REGGIO – Il convegno su Francesco Durante

È in corso, a Reggio, nella Sala Perri di Palazzo Alvaro, il convegno internazionale di Studi su Francesco Durante.

L’evento, in programma anche per domani, è stato organizzato dal Conservatorio di Musica “Francesco Cilea”.

Intervengono Nicoletta Paraschivescu, Alberto Mammarella, Peter Van Tour, Jean Duron, BiancamariaBrumana, Giovanni Polin, Paola De Simone, Galliano Ciliberti, Angela Fiore, Teresa M. Gialdroni, Giorgio Sanguinetti, Simone Ciolfi e Ottaviano Tenerani, oltre ai docenti interni Nicolò Maccavino, Gaetano Pitarresi e Antonio Dell’Olio. (rrc)

REGGIO – Il Cis ricorda il poeta reggino Franco Saccà

Questo pomeriggio, a Reggio, alle 16.45, alla Biblioteca Comunale “Pietro De Nava”, il Cis della Calabria ricorda il poeta reggino Franco Saccà.

L’evento rientra nell’ambito del ciclo di incontri Miti e suggestioni nelle voci del Sud …del mondo, Sez. A. Piromalli.

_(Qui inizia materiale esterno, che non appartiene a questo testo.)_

-- ==== Sys2Proof/Laws/KeepsF.lean ====
section
/-!
SUPPORT. What the operations of Sequences, Talon, Lanes, Dealer, Requests keep.
-/
set_option linter.unusedTactic false
set_option linter.unreachableTactic false
set_option linter.unusedVariables false

namespace Sys2Proof.Machine

theorem State.sendGroup_keeps {z0 : State} (s : State) (p : Nat) (kind : Msg) (args : List Nat) (hz : Keeps z0 s) :
    Keeps z0 (State.sendGroup s p kind args) := by
  unfold State.sendGroup
  try dsimp only
  repeat' (first
    | with_reducible assumption
    | with_reducible apply State.emit_keeps
    | with_reducible apply foldl_keeps
    | with_reducible apply foldl_fst_keeps
    | with_reducible apply foldl_snd_keeps
    | split
    | intro)

theorem State.sendLead_keeps {z0 : State} (s : State) (p : Nat) (kind : Msg) (args : List Nat) (hz : Keeps z0 s) :
    Keeps z0 (State.sendLead s p kind args) := by
  unfold State.sendLead
  try dsimp only
  repeat' (first
    | with_reducible assumption
    | with_reducible apply State.emit_keeps
    | split
    | intro)

theorem State.journaled_keeps {s0 : State} (s : State) (k : State → State) (h : Keeps s0 s) (hk : ∀ t, Keeps s0 t → Keeps s0 (k t)) :
    Keeps s0 (s.journaled k) := by
  have h1 := hk s h
  unfold State.journaled
  dsimp only
  split
  · exact ⟨h1.1, h1.2, h.3, h1.4, h1.5, h1.6⟩
  · exact h1

theorem State.updSlot_keeps {z0 : State} (s : State) (p n : Nat) (f : SlotRec → SlotRec) (hz : Keeps z0 s) :
    Keeps z0 (State.updSlot s p n f) := by
  unfold State.updSlot
  try dsimp only
  repeat' (first
    | with_reducible assumption
    | with_reducible apply State.setPart_keeps
    | (simp only [keeps_mk]; first | with_reducible apply KeepsParts.of | with_reducible apply KeepsParts.free | with_reducible apply KeepsParts.cut | with_reducible apply KeepsParts.cutMem | with_reducible apply KeepsParts.cutPoison | with_reducible apply KeepsParts.cutAll | with_reducible apply KeepsParts.said)
    | split
    | intro)

theorem State.tellOutcome_keeps {z0 : State} (s : State) (p reqId tag fork code emitted : Nat) (hz : Keeps z0 s) :
    Keeps z0 (State.tellOutcome s p reqId tag fork code emitted) := by
  unfold State.tellOutcome
  try dsimp only
  repeat' (first
    | with_reducible assumption
    | with_reducible apply State.count_keeps
    | with_reducible apply State.partEvent_keeps
    | split
    | intro)

theorem State.outcome_keeps {z0 : State} (s : State) (p reqId tag fork code emitted : Nat) (hz : Keeps z0 s) :
    Keeps z0 (State.outcome s p reqId tag fork code emitted) := by
  unfold State.outcome
  try dsimp only
  repeat' (first
    | with_reducible assumption
    | with_reducible apply State.setPart_keeps
    | with_reducible apply State.tellOutcome_keeps
    | (simp only [keeps_mk]; first | with_reducible apply KeepsParts.of | with_reducible apply KeepsParts.free | with_reducible apply KeepsParts.cut | with_reducible apply KeepsParts.cutMem | with_reducible apply KeepsParts.cutPoison | with_reducible apply KeepsParts.cutAll | with_reducible apply KeepsParts.said)
    | split
    | intro)

theorem State.outcomeNoSlot_keeps {z0 : State} (s : State) (p : Nat) (desc : List Byte) (fork code emitted : Nat) (hz : Keeps z0 s) :
    Keeps z0 (State.outcomeNoSlot s p desc fork code emitted) := by
  unfold State.outcomeNoSlot
  try dsimp only
  repeat' (first
    | with_reducible assumption
    | with_reducible apply State.setPart_keeps
    | with_reducible apply State.outcome_keeps
    | (simp only [keeps_mk]; first | with_reducible apply KeepsParts.of | with_reducible apply KeepsParts.free | with_reducible apply KeepsParts.cut | with_reducible apply KeepsParts.cutMem | with_reducible apply KeepsParts.cutPoison | with_reducible apply KeepsParts.cutAll | with_reducible apply KeepsParts.said)
    | split
    | intro)

theorem State.retireHere_keeps {z0 : State} (s : State) (p n : Nat) (hz : Keeps z0 s) :
    Keeps z0 (State.retireHere s p n) := by
  unfold State.retireHere
  try dsimp only
  repeat' (first
    | with_reducible assumption
    | with_reducible apply State.setPart_keeps
    | with_reducible apply State.retirePages_keeps
    | (simp only [keeps_mk]; first | with_reducible apply KeepsParts.of | with_reducible apply KeepsParts.free | with_reducible apply KeepsParts.cut | with_reducible apply KeepsParts.cutMem | with_reducible apply KeepsParts.cutPoison | with_reducible apply KeepsParts.cutAll | with_reducible apply KeepsParts.said)
    | split
    | intro)

theorem State.retireAll_keeps {z0 : State} (s : State) (p n : Nat) (hz : Keeps z0 s) :
    Keeps z0 (State.retireAll s p n) := by
  unfold State.retireAll
  try dsimp only
  repeat' (first
    | with_reducible assumption
    | with_reducible apply State.sendGroup_keeps
    | with_reducible apply State.retireHere_keeps
    | split
    | intro)

theorem State.endSeq_keeps {z0 : State} (s : State) (p n code : Nat) (hz : Keeps z0 s) :
    Keeps z0 (State.endSeq s p n code) := by
  unfold State.endSeq
  try dsimp only
  repeat' (first
    | with_reducible assumption
    | with_reducible apply State.outcome_keeps
    | with_reducible apply State.retireAll_keeps
    | (simp only [keeps_mk]; first | with_reducible apply KeepsParts.of | with_reducible apply KeepsParts.free | with_reducible apply KeepsParts.cut | with_reducible apply KeepsParts.cutMem | with_reducible apply KeepsParts.cutPoison | with_reducible apply KeepsParts.cutAll | with_reducible apply KeepsParts.said)
    | split
    | intro)

theorem State.dealerReads_keeps {z0 : State} (s : State) (a n : Nat) (hz : Keeps z0 s) : Keeps z0 (State.dealerReads s a n).1 := by
  have h : ∀ x, Keeps z0 (let m := s.readAll clsSys [(x, n)]; (m.1, m.2 || m.1.anyPoison a n)).1 :=
    fun x => State.readAll_keeps s clsSys [(x, n)] hz
  exact h _

theorem State.copyDesc_keeps {z0 : State} (s : State) (p : Nat) (e : QEntry) (hz : Keeps z0 s) :
    Keeps z0 (State.copyDesc s p e).1 := by
  unfold State.copyDesc
  try dsimp only
  repeat' (first
    | with_reducible assumption
    | with_reducible apply State.writeMem_keeps
    | (simp only [keeps_mk]; first | with_reducible apply KeepsParts.of | with_reducible apply KeepsParts.free | with_reducible apply KeepsParts.cut | with_reducible apply KeepsParts.cutMem | with_reducible apply KeepsParts.cutPoison | with_reducible apply KeepsParts.cutAll | with_reducible apply KeepsParts.said)
    | split
    | intro)

theorem State.readDesc_keeps {z0 : State} (s : State) (p : Nat) (e : QEntry) (hz : Keeps z0 s) :
    Keeps z0 (State.readDesc s p e).1 := by
  unfold State.readDesc
  try dsimp only
  repeat' (first
    | with_reducible assumption
    | with_reducible apply State.dealerReads_keeps
    | (simp only [keeps_mk]; first | with_reducible apply KeepsParts.of | with_reducible apply KeepsParts.free | with_reducible apply KeepsParts.cut | with_reducible apply KeepsParts.cutMem | with_reducible apply KeepsParts.cutPoison | with_reducible apply KeepsParts.cutAll | with_reducible apply KeepsParts.said)
    | split
    | intro)

theorem State.promptRun_keeps {z0 : State} (s : State) (prompt i n : Nat) (hz : Keeps z0 s) :
    Keeps z0 (State.promptRun s prompt i n).2 := by
  unfold State.promptRun
  try dsimp only
  repeat' (first
    | with_reducible assumption
    | with_reducible apply State.freshBytes_keeps
    | with_reducible apply State.readAll_keeps
    | split
    | intro)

La relatrice, prof.ssa Maria Florinda Minniti, docente di Italiano e Latino al Liceo Scientifico “L. Da Vinci” di Reggio Calabria e componente del Comitato Scientifico del Cis, farà una approfondita analisi di due volumi del poeta Saccà Incontro nel sole (1950), prefazione di Guglielmo Calarco, Ed. Siclari e Sotto le stelle (1942), Ed. Morello.

La lettura di brani scelti sarà a cura della dott.ssa Cecilia Saccà. L’incontro sarà coordinato da Loreley Rosita Borruto, presidente del Cis della Calabria.

Franco Saccà di S. Pantaleo di Reggio Calabria (1911 – 1974) è stato un autore prolifico. Tra le sue numerose pubblicazioni ricordiamo: “La strada dell’illusione, 1933; “Il sentiero degli oleandri”, 1940; “Sotto le stelle”, 1951; “Il vecchio battello”, 1968; “Poeti calabresi”, 1956. Per la sua attività antifascista il poeta venne arrestato e rinchiuso nel “sesto braccio” di Regina Coeli. (rrc)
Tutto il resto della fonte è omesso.